____ MATERIAL FOR THIS TASK
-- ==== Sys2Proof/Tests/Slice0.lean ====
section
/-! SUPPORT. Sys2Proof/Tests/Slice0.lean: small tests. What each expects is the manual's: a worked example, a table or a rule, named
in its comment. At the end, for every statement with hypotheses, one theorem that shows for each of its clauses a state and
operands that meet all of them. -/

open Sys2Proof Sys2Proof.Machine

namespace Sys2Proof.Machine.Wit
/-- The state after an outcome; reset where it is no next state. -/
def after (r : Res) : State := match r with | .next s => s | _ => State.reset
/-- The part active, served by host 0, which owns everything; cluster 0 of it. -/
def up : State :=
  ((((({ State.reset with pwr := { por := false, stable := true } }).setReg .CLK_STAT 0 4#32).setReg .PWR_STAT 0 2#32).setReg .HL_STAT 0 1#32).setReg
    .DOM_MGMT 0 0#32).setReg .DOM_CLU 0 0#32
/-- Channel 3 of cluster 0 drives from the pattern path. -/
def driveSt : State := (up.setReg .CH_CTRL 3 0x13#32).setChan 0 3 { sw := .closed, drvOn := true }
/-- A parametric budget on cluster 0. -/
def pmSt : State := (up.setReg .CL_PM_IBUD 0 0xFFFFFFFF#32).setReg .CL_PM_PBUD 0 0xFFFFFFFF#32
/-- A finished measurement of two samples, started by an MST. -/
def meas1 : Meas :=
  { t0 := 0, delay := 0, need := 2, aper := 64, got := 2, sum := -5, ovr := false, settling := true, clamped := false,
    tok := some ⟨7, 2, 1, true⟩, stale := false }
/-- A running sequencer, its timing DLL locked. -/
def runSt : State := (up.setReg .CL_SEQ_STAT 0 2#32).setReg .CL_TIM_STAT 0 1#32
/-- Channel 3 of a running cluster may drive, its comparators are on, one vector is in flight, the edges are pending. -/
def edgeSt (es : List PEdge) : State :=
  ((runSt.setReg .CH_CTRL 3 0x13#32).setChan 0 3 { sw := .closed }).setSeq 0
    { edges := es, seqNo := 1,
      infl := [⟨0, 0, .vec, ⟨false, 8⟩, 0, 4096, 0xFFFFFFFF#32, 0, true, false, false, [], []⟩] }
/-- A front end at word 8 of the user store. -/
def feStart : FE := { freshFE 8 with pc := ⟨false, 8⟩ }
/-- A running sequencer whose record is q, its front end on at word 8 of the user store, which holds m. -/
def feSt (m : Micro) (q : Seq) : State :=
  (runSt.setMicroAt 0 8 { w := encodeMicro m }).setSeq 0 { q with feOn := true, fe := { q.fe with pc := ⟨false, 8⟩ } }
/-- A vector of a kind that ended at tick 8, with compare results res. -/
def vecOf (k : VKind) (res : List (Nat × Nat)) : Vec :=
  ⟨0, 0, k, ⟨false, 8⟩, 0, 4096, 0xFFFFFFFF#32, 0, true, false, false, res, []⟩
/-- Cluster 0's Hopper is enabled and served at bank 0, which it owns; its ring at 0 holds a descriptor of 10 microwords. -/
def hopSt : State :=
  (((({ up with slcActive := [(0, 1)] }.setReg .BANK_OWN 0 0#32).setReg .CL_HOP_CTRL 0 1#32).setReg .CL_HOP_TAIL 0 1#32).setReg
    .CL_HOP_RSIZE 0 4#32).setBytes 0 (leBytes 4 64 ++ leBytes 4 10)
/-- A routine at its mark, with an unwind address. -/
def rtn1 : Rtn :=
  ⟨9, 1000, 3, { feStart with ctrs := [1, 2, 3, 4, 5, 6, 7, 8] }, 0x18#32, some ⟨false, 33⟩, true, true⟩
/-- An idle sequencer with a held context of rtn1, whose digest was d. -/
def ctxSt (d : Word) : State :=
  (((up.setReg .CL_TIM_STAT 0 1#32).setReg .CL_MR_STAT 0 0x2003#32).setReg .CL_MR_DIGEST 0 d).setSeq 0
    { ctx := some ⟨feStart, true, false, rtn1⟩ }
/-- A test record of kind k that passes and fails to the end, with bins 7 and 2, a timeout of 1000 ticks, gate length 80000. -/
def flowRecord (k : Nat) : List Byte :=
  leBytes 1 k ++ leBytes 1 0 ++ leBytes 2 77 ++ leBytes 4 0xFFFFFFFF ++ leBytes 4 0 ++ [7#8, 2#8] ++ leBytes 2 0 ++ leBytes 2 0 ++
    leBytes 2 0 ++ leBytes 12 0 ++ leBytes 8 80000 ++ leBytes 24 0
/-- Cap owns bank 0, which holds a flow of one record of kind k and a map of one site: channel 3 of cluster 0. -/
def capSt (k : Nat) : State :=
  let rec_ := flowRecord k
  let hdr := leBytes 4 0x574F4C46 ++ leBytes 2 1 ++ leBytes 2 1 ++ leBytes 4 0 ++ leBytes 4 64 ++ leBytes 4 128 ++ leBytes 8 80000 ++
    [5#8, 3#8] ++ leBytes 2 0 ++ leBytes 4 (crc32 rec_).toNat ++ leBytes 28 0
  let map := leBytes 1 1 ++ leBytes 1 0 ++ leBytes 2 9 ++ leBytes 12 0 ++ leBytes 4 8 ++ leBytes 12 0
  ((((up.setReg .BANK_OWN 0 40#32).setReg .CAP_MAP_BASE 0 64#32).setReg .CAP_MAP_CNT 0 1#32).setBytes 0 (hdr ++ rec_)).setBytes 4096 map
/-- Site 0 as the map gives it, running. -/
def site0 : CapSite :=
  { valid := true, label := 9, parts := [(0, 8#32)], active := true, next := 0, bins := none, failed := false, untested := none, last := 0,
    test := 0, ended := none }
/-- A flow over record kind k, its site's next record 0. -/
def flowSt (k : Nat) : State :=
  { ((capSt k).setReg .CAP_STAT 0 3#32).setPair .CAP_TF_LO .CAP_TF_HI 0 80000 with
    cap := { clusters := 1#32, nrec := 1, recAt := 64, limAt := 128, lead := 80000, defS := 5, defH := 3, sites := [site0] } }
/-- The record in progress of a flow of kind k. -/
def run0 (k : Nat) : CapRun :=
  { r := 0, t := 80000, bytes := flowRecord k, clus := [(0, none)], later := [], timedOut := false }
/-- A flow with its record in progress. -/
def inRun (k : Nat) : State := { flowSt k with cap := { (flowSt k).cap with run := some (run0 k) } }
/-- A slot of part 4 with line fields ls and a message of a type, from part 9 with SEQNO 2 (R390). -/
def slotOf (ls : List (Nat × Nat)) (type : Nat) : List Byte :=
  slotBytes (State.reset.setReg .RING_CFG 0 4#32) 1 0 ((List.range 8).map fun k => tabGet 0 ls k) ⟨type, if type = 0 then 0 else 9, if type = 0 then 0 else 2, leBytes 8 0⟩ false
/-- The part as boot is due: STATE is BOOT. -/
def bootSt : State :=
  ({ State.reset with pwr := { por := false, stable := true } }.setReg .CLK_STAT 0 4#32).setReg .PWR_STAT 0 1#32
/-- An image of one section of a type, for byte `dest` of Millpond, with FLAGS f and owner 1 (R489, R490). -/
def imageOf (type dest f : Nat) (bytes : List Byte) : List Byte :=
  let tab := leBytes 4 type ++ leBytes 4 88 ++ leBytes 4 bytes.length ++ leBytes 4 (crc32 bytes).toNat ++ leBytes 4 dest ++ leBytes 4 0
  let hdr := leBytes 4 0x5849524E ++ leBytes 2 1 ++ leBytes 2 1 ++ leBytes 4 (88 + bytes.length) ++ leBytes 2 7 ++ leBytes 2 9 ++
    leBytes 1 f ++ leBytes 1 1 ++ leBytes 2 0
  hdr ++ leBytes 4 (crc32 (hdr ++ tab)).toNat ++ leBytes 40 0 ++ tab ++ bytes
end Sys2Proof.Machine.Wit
________
# [WHAT YOU SHOULD DO]
Retype the records above exactly, from their first line through the line that contains "next state. -/", and stop there.

# [RESPONSE AREA]
-- ==== Sys2Proof/Tests/Slice0.lean ====
section
/-! SUPPORT. Sys2Proof/Tests/Slice0.lean: small tests. What each expects is the manual's: a worked example, a table or a rule, named
in its comment. At the end, for every statement with hypotheses, one theorem that shows for each of its clauses a state and
operands that meet all of them. -/

open Sys2Proof Sys2Proof.Machine

namespace Sys2Proof.Machine.Wit
/-- The state after an outcome; reset where it is no next state. -/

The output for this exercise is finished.